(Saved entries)
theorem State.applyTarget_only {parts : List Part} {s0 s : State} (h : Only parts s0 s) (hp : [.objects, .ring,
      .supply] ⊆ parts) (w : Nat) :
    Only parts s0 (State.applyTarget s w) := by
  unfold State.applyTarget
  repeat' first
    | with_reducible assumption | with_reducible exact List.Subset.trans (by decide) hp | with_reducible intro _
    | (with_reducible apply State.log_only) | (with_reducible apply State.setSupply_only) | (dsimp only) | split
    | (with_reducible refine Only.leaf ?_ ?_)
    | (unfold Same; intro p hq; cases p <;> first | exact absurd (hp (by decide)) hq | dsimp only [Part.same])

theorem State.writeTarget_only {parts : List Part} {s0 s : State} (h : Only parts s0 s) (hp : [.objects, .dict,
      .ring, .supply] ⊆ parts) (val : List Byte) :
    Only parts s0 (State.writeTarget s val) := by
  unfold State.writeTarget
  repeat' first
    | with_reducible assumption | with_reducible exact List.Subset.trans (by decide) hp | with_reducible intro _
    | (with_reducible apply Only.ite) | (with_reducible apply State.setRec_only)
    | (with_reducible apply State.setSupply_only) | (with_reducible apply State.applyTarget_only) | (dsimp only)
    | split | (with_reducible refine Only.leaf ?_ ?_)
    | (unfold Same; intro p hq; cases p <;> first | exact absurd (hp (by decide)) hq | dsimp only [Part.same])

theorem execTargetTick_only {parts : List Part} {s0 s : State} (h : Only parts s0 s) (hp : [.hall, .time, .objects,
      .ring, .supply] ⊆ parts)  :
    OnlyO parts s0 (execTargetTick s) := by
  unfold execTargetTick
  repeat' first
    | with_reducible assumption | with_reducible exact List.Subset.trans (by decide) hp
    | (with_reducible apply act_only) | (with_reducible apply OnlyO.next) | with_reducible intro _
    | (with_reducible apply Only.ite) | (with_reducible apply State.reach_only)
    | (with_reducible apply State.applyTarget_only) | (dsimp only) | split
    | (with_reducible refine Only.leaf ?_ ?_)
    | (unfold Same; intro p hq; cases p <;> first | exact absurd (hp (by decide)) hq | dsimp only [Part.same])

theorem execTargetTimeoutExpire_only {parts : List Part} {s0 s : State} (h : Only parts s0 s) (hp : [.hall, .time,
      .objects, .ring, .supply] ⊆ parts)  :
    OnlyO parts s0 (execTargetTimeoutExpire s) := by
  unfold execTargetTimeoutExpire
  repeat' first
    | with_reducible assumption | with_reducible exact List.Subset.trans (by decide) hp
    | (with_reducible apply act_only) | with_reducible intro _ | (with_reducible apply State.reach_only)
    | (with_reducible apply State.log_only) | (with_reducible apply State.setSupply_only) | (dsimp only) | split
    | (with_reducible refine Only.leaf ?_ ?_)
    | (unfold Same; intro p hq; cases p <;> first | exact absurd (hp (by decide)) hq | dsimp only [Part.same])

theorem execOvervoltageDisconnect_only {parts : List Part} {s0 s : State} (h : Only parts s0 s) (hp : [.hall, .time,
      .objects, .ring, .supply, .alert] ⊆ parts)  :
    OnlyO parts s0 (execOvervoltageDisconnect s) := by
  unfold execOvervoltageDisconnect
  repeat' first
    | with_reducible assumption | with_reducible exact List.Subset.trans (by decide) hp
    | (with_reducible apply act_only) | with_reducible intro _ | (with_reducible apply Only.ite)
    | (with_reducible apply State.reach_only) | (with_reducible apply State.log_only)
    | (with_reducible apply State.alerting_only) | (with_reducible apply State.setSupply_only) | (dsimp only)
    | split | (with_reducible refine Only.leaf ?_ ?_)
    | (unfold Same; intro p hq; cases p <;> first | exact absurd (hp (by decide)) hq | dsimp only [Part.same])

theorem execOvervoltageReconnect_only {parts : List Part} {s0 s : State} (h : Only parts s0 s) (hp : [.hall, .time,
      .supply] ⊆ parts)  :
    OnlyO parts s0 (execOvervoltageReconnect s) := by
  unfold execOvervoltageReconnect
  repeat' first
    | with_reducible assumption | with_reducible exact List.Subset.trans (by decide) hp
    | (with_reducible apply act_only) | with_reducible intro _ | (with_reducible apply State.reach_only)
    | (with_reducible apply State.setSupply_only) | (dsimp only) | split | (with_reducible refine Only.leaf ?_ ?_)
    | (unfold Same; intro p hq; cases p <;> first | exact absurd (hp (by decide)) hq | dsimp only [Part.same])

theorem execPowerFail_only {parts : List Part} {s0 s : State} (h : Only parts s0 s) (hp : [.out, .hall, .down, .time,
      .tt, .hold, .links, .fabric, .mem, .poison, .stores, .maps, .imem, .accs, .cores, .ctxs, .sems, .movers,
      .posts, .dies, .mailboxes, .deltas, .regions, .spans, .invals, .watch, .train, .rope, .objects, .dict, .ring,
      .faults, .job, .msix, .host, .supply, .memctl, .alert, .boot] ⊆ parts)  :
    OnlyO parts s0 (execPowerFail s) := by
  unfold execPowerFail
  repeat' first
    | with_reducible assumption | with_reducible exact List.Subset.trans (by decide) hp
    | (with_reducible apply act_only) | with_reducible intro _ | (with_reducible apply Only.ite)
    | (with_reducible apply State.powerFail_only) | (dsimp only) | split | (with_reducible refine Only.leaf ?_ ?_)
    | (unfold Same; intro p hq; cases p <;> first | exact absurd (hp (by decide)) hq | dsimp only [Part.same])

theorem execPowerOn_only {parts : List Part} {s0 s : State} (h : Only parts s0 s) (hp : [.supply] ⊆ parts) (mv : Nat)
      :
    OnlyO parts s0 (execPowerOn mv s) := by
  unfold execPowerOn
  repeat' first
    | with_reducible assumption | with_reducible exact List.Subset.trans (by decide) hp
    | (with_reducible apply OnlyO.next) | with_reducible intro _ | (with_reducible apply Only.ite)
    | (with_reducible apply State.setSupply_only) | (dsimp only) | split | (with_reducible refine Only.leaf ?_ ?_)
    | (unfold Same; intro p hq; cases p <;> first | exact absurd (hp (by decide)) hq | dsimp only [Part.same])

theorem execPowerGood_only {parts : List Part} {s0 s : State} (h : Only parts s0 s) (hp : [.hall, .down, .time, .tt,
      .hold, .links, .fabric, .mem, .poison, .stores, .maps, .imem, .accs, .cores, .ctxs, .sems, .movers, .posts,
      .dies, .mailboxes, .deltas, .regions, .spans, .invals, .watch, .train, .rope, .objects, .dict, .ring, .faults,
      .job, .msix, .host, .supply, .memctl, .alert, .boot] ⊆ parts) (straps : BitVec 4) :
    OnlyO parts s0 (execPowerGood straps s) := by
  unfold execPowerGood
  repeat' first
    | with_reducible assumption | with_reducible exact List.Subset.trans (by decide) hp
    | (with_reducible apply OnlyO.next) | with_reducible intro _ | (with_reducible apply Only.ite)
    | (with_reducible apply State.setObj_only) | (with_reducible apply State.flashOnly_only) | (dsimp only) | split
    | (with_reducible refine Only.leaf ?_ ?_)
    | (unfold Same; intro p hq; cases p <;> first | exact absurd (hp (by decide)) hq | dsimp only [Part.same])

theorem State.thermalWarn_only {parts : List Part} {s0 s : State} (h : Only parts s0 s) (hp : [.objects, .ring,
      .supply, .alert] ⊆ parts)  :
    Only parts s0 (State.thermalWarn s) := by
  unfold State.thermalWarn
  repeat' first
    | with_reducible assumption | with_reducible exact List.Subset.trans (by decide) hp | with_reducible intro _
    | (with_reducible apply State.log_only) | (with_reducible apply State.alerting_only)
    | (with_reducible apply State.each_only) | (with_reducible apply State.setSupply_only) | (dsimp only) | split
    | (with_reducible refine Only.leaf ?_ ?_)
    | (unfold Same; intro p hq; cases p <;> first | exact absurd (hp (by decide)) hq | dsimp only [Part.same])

Aim of the task
Across all the lines of the data, count those that include the word "invals" and reply with that number only.

Problem solution
2